INSTRUCTIONS FOR THE TASK: Please reproduce the data below exactly, from the first line through the line containing "let record := s.limit o.limit.toNat", and leave every later line out.

MATERIAL TO PROCESS:
====
/-- MEASURE (R109, R110), RESULT READ (R117) and MEU READ (R121): the checks in order; a measurement taken has its operands
clamped, takes its reservation, empties the slot and begins its first phase. That a measurement on IL or IH keeps the
channel byte as given is the model's choice (notes/assumptions/42.md). -/
def Obligations.MeasureChecksThenStarts : Prop :=
  ∀ (r : Req) (o : MeasureOps) (s : State), Admitted r .anyPort true s →
    let m := r.port
    let limited := o.limit ≠ 0xFFFF
    let rangeOk := fun k : Range => o.range = (match k with
      | .v2 => 0
      | .v20 => 1
      | .il => 2
      | .ih => 3
      | .lum => 4 : Byte)
    let channelOk := fun k : Range => match k with
      | .v2 | .v20 => o.channel.toNat < 48
      | .lum => o.channel.toNat < 16
      | .il | .ih => True
    let record := s.limit o.limit.toNat
    let checks : List (Prop × Status) :=
      [((s.claim m).granted = true, .denied), (∃ p t l x, s.claim m = .holding p t l x, .preempted),
       (s.measuring m = false, .busy), (m = .ssv → s.bayState r.bay ≠ .safe, .state),
       (∃ k, rangeOk k ∧ channelOk k, .range), (limited → m ≠ .ssv, .range),
       (limited → s.bayState r.bay = .testing, .state),
       (limited → o.limit.toNat < 256 ∧ record.valid = true ∧ rangeOk record.range, .range),
       (limited → s.vlg.log.length + s.vlg.reservations.length < 128, .full),
       (limited → s.vlg.stepsWritten.get r.bay + s.vlg.stepsReserved r.bay < 65535, .full)]
    (r.len = 7 →
      (∀ st, FirstRefusal checks st → exec (.measure r o) s = .next (s.reply m ⟨st, .none⟩)) ∧
      (AllPass checks → ∀ k, rangeOk k →
        let samples := bounded 1 64 o.samples.toNat
        let settle := min 255 o.settle.toNat
        let volts := k = .v2 ∨ k = .v20
        let x : Measurement :=
          { requester := m, bay := r.bay, range := k, channel := o.channel.toNat, samples := samples, settle := settle
            limit := if limited then some o.limit.toNat else none
            phase := if volts then .connect
              else if settle = 0 then .sampling else .settle (s.rackTime + BitVec.ofNat 32 settle)
            codes := [] }
        exec (.measure r o) s = .next ({ s with
          vlg := if limited then { s.vlg with reservations := s.vlg.reservations ++ [Holder.measure r.bay] } else s.vlg
          meu := { s.meu with
            inFlight := some x, slots := s.meu.slots.set m none
            sense := if volts ∧ s.meu.sense = none then
              some ⟨some (r.bay, o.channel.toNat), .connecting (s.rackTime + 3)⟩ else s.meu.sense } }.reply m
          ⟨.accepted, .measure k o.channel.toNat samples settle⟩))) ∧
    (r.len = 0 →
      (s.measuring m = true → exec (.resultRead r) s = .next (s.reply m ⟨.pending, .none⟩)) ∧
      (s.measuring m = false → s.meu.slots.get m = none →
        exec (.resultRead r) s = .next (s.reply m ⟨.empty, .none⟩)) ∧
      (∀ x, s.measuring m = false → s.meu.slots.get m = some x → exec (.resultRead r) s =
        .next ({ s with meu := { s.meu with slots := s.meu.slots.set m none } }.reply m ⟨.ok, .result x⟩)) ∧
      let shown : Claim → ClaimReport := fun c => match c with
        | .none => .none
        | .waiting p t => .waiting p t
        | .holding p t l pending => .holding p t pending l
        | .revoking p t _ pending => .revoking p t pending
      exec (.meuRead r) s = .next (s.reply m ⟨.ok, .meu
        ⟨shown (s.claim .bsqA), shown (s.claim .bsqB), shown (s.claim .ssv)⟩
        (s.meu.inFlight.map fun x => MeasReport.mk x.requester x.bay x.range x.channel x.samples x.settle x.limit
          (match x.phase with
            | .connect => .connect
            | .settle _ => .settle
            | .sampling => .sampling) x.codes.length)
        (s.meu.sense.map fun y => SenseReport.mk y.target (match y.state with
          | .connecting _ => .connecting
          | .connected => .connected
          | .disconnecting _ => .disconnecting))⟩))

/-- The sense relay's two ends, the end of SETTLE and a sample that is not the last (R111, R112, R113). -/
def Obligations.MeasurementPhasesPass : Prop :=
  ∀ (s : State), s.running = true →
    let begun := fun x : Measurement => { x with
      phase := if x.settle = 0 then MeasPhase.sampling else .settle (s.rackTime + BitVec.ofNat 32 x.settle) }
    (∀ target e, s.meu.sense = some ⟨target, .connecting e⟩ → reached s.rackTime e = true →
      exec .senseConnectComplete s = .next { s with meu := { s.meu with
        sense := some ⟨target, .connected⟩
        inFlight := s.meu.inFlight.map fun x => if x.phase = .connect then begun x else x } }) ∧
    (∀ target e, s.meu.sense = some ⟨target, .disconnecting e⟩ → reached s.rackTime e = true →
      (∀ x, s.meu.inFlight = some x → x.phase = .connect →
        exec .senseDisconnectComplete s = .next { s with meu := { s.meu with
          sense := some ⟨some (x.bay, x.channel), .connecting (s.rackTime + 3)⟩ } }) ∧
      ((∀ x, s.meu.inFlight = some x → x.phase ≠ .connect) →
        exec .senseDisconnectComplete s = .next { s with meu := { s.meu with sense := none } })) ∧
    (∀ x e, s.meu.inFlight = some x → x.phase = .settle e → reached s.rackTime e = true →
      exec .settleEnd s = .next { s with meu := { s.meu with inFlight := some { x with phase := .sampling } } }) ∧
    (∀ x code, s.meu.inFlight = some x → x.phase = .sampling → x.codes.length + 1 < x.samples →
      exec (.sampleTaken code) s = .next { s with meu := { s.meu with
        inFlight := some { x with codes := x.codes ++ [code] } } })

/-- The last sample (R114, R115, R116): the arithmetic on the codes, the STEP record of a limit measurement with its
reservation, the slot, RESULT COMPLETE, the sense connection dropped, the statistics. A holder keeps the grant; a release
that was pending or a revoke ends it, the revoke with PREEMPT, and the next waiter is granted with RESULT GRANT (R104, R106,
R107). -/
def Obligations.LastSampleCompletes : Prop :=
  ∀ (x : Measurement) (code : Half) (w : Option Master) (s : State), s.running = true →
    s.meu.inFlight = some x → x.phase = .sampling → x.samples ≤ x.codes.length + 1 →
    (s.claim x.requester).granted = true → (∀ k, k ≠ x.requester → (s.claim k).granted = false) → NextWaiter s.meu w →
    let r := measured (x.codes ++ [code]) x.range (s.calRec x.bay x.range) s.cal.uncal
    let v := x.limit.map fun l => limitVerdict (s.limit l) r.1 r.2
    let index := s.vlg.stepsWritten.get x.bay
    let c := s.bays.get x.bay
    let ended := { s.meu with
      inFlight := none
      sense := s.meu.sense.map fun y => match y.state with
        | .disconnecting _ => y
        | _ => { y with state := .disconnecting (s.rackTime + 3) }
      slots := s.meu.slots.set x.requester (some ⟨x.bay, x.range, x.channel, x.samples, x.settle, x.limit,
        .done r.1 r.2 v (x.limit.map fun _ => index), s.rackTime⟩) }
    let kept := ∃ p t0 limit, s.claim x.requester = .holding p t0 limit false
    ∃ t : State, exec (.sampleTaken code) s = .next t ∧
      t = { s with meu := t.meu, attn := t.attn, stats := t.stats, vlg := t.vlg, bays := t.bays } ∧
      (kept → t.meu = ended) ∧
      (¬ kept → t.meu = granted s.rackTime s.limitOf w { ended with claims := ended.claims.set x.requester .none }) ∧
      Raised (fun m e => (m = x.requester ∧ (e = ⟨.result, some x.bay, .complete⟩ ∨
          e = ⟨.preempt, masterBay m, .none⟩ ∧ ∃ p t0 limit, s.claim m = .revoking p t0 limit false)) ∨
        (¬ kept ∧ w = some m ∧ e = ⟨.result, masterBay m, .grant⟩)) s t ∧
      (∀ y k, t.stat y k = if y = x.bay ∧ (k = .measurements ∨ k = .overranges ∧ (r.2.clipped = true ∨ r.2.sat = true))
        then bumpTo 4294967295 (s.stat y k) else s.stat y k) ∧
      (x.limit = none → t.vlg = s.vlg ∧ t.bays = s.bays) ∧
      (∀ l u, x.limit = some l → v = some u →
        t.vlg = { s.vlg with
          log := s.vlg.log ++ [LogRec.step ⟨x.bay, c.ctx.unitSeq, index, .measure, u, some r.1, some l, none,
            { clipped := r.2.clipped, sat := r.2.sat, uncal := r.2.uncal }, s.rackTime⟩]
          reservations := s.vlg.reservations.erase (.measure x.bay)
          stepsWritten := s.vlg.stepsWritten.set x.bay (index + 1) } ∧
        t.bays = s.bays.set x.bay { c with ctx := { c.ctx with
          counts := c.ctx.counts.add u, uncal := c.ctx.uncal || r.2.uncal } })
====
SOLUTION FOR THIS PROBLEM:
/-- MEASURE (R109, R110), RESULT READ (R117) and MEU READ (R121): the checks in order; a measurement taken has its operands
clamped, takes its reservation, empties the slot and begins its first phase. That a measurement on IL or IH keeps the
channel byte as given is the model's choice (notes/assumptions/42.md). -/
def Obligations.MeasureChecksThenStarts : Prop :=
  ∀ (r : Req) (o : MeasureOps) (s : State), Admitted r .anyPort true s →
    let m := r.port
    let limited := o.limit ≠ 0xFFFF
    let rangeOk := fun k : Range => o.range = (match k with
      | .v2 => 0
      | .v20 => 1
      | .il => 2
      | .ih => 3
      | .lum => 4 : Byte)
    let channelOk := fun k : Range => match k with
      | .v2 | .v20 => o.channel.toNat < 48
      | .lum => o.channel.toNat < 16
      | .il | .ih => True
    let record := s.limit o.limit.toNat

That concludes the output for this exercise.